The numbers below are real measurements, reported honestly — including where rbgo is slower. They are wall-clock (process startup included), best-of-8 on an Apple M4 Max (darwin/arm64). The same bench/*.rb is run through every runtime and each program's stdout is checked byte-identical against MRI before it is timed.

Six-runtime comparison¶

rbgo is the pure-Go bytecode interpreter; rbgo+AOT is the native binary from rbgo build (the program's integer-bound methods lowered to Go). References: MRI 4.0.5, MRI+YJIT, JRuby 10.1 (OpenJDK 25), TruffleRuby 34.0.1 (GraalVM CE Native).
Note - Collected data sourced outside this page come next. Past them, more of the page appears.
structure LaneSt where
  d : Tab Word := []
  acc : Tab Int := []
  /-- accumulators as they stood before the last instruction (R222). -/
  accOld : Tab Int := []
  carry : Bool := false
  /-- generators 0 to 3 are XP0 to XP3, 4 to 7 are YP0 to YP3. -/
  ag : Tab AddrGen := []
  rep : List RepLevel := []
  miss : Bool := false
  moved : Bool := false
  isLocal : Bool := false
  /-- cycle to which the pass belongs (PCYC). -/
  pcyc : BitVec 32 := 0
  /-- a pass is running, and its axis. -/
  busy : Bool := false
  axis : Nat := 0
  /-- sections still to run after the present one. -/
  secs : List Nat := []
  /-- the sequencer executes instructions from manifest memory at `pc`. -/
  fetching : Bool := false
  pc : Nat := 0
  /-- CK_CORE cycles that the sections of this pass have taken. -/
  ran : Nat := 0
  /-- slot base, and the base of the old slot while R212 maps the state area. -/
  base : Nat := 0
  oldBase : Option Nat := none
  /-- cycles the plan gives the pass (MCYC), and whether a section was cut at their end (R233, R235). -/
  mcyc : Nat := 452
  late : Bool := false
  /-- LRD results in flight: cycle of the write, register, word (R222). -/
  lrd : List (Nat × Nat × Word) := []
  /-- an uncorrectable memory error occurred in this pass (R236). -/
  ecc : Bool := false
  /-- passes ended in the current cycle. -/
  ended : Nat := 0
  /-- last LWR of the pass: its cycle and bin (R227). -/
  lwrAt : Option (Nat × Nat) := none
  /-- the registers hold what standard code left that the spec does not list. -/
  stdRun : Bool := false
  x : Tab Word := []
  y : Tab Word := []
  man : Tab Nat := []
  deriving DecidableEq, Repr

/-! ### Axes -/

/-- What the standard manifest keeps of an axis besides the words the spec places (Tables 6.4, 7.7, 9.1): measured
and commanded quantities of the last pass, observer, commutation procedure, stall counters. -/
structure Ctl where
  run : Bool := false
  pos : Int := 0
  v : Int := 0
  th : Int := 0
  w : Int := 0
  ia : Int := 0
  ib : Int := 0
  vb : Int := 0
  pref : Int := 0
  vref : Int := 0
  aref : Int := 0
  vcmd : Int := 0
  ev : Int := 0
  iqff : Int := 0
  iqfr : Int := 0
  id : Int := 0
  iq : Int := 0
  ids : Int := 0
  iqs : Int := 0
  vd : Int := 0
  vq : Int := 0
  /-- voltage applied in αβ, and currents in αβ, of the last pass. -/
  va : Int := 0
  vbeta : Int := 0
  ial : Int := 0
  ibe : Int := 0
  voltLim : Bool := false
  gates : Bool := false
  /-- voltage and gates of the present pass, and whether it set VOLT_LIMIT. -/
  nva : Int := 0
  nvb : Int := 0
  ngate : Bool := false
  nvolt : Bool := false
  /-- a blend ran in the last pass (R272); the present pass has ended its OUT with the gates off. -/
  blending : Bool := false
  kill : Bool := false
  /-- observer: ê, WI, Ŵ, φ̂, θ̂, ε, lock and its counters (R345 to R347). -/
  ea : Int := 0
  eb : Int := 0
  wi : Int := 0
  wh : Int := 0
  phi : Int := 0
  thHat : Int := 0
  eps : Int := 0
  lock : Bool := false
  okCnt : Nat := 0
  badCnt : Nat := 0
  /-- terminal voltages of the record: v_ab, v_bc; `noTv` when absent (R343). -/
  vab : Int := 0
  vbc : Int := 0
  noTv : Bool := true
  /-- commutation: passes in the state, start of the state and of the loss (ns), direction, rest counter. -/
  cstN : Nat := 0
  cstT : Nat := 0
  lossT : Nat := 0
  reachT : Option Nat := none
  dir : Int := 1
  rest : Nat := 0
  neither : Nat := 0
  wBefore : Int := 0
  thF : Int := 0
  startB : Nat := 0
  startCmd : Option (Src × Desc) := none
  /-- the first pass of a start procedure is still to come (R349). -/
  fresh : Bool := false
  /-- handover in FORCED: passes blended; the loops take over in the next pass (R353); passes for which the lock has held. -/
  hand : Option Nat := none
  take : Bool := false
  lockN : Nat := 0
  /-- PINT, VINT, IDINT and IQINT as the pass found them (R354). -/
  ints : List Word := []
  /-- probe: attempt, step (0 width, 1 scan), width, scan index, currents by vector, a pulse awaits its current. -/
  att : Nat := 0
  pstep : Nat := 0
  pw : Nat := 0
  scan : Nat := 0
  isum : List Int := []
  pulse : Bool := false
  lsBrake : Bool := false
  /-- fallback: 0 none, 1 continue, 2 halt; velocity of the halt ramp, 24 fractional bits. -/
  fbk : Nat := 0
  fbkV : Int := 0
  coast : Bool := false
  /-- mode request left by the manifest (R342). -/
  req : Option Nat := none
  /-- freeze counters (R316), stall counter (R362), home stall counter. -/
  frzN : Nat := 0
  obsN : Nat := 0
  stallN : Nat := 0
  /-- blended output of the last pass (R272). -/
  blendOut : Int := 0
  /-- R261 held in the last ended pass; in the present one. -/
  learning : Bool := false
  learnNow : Bool := false
  /-- pass-raised causes of the last ended pass (R294): 1 OVERRUN, 2 ECC, 3 FOLLOW, 4 stall to FAULT, 5 stall to DEGRADED; those of
  the present pass. -/
  raised : List Nat := []
  raising : List Nat := []
  /-- emitted target and interval rate of STEP (R336). -/
  rate1 : Nat := 0
  /-- flags of this pass for R281. -/
  limited : Bool := false
  deriving DecidableEq, Repr

/-- An injection in progress (R275 to R278). -/
structure Inj where
  typ : Nat
  point : Nat
  amp : Int
  op2 : Nat
  op3 : Nat
  len : Nat
  /-- first cycle whose pass carries the signal. -/
  start : BitVec 32 := 0
  n : Nat := 0
  s : Int := 0
  deriving DecidableEq, Repr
Times in ms, best of 8.

program	rbgo	rbgo+AOT	MRI	MRI+YJIT	JRuby	TruffleRuby
strings	40	40	40	40	1040	120
wordcount	120	120	80	80	1090	200
hash	250	260	80	80	1120	100
array	440	440	90	60	1160	60
blocks	560	600	250	220	1200	80
proc	690	680	160	140	1160	70
dispatch	1180	1150	220	170	1190	50
alloc	1250	1280	230	190	1190	90
loop	1490	10	360	360	1240	90
fib	2470	20	480	100	2770	150
mandelbrot	2930	2920	780	760	1270	90

rbgo+AOT is the standout: loop 10 ms and fib 20 ms — 18–24× faster than MRI+YJIT, the only runtime here that beats YJIT, via closed-world native lowering of integer-bound methods. (mandelbrot's float kernel is not yet AOT-lowered, so its AOT column matches the interpreter.)
rbgo interpreter runs ~3–6× MRI on compute-bound code and at parity where startup / I-O dominates (strings, wordcount).
TruffleRuby (GraalVM JIT) is the compute ceiling — e.g. mandelbrot 90 ms vs MRI 780 ms.
JRuby is dominated by ~1.0–1.2 s JVM startup; for these single-shot micro-benchmarks the startup is the story.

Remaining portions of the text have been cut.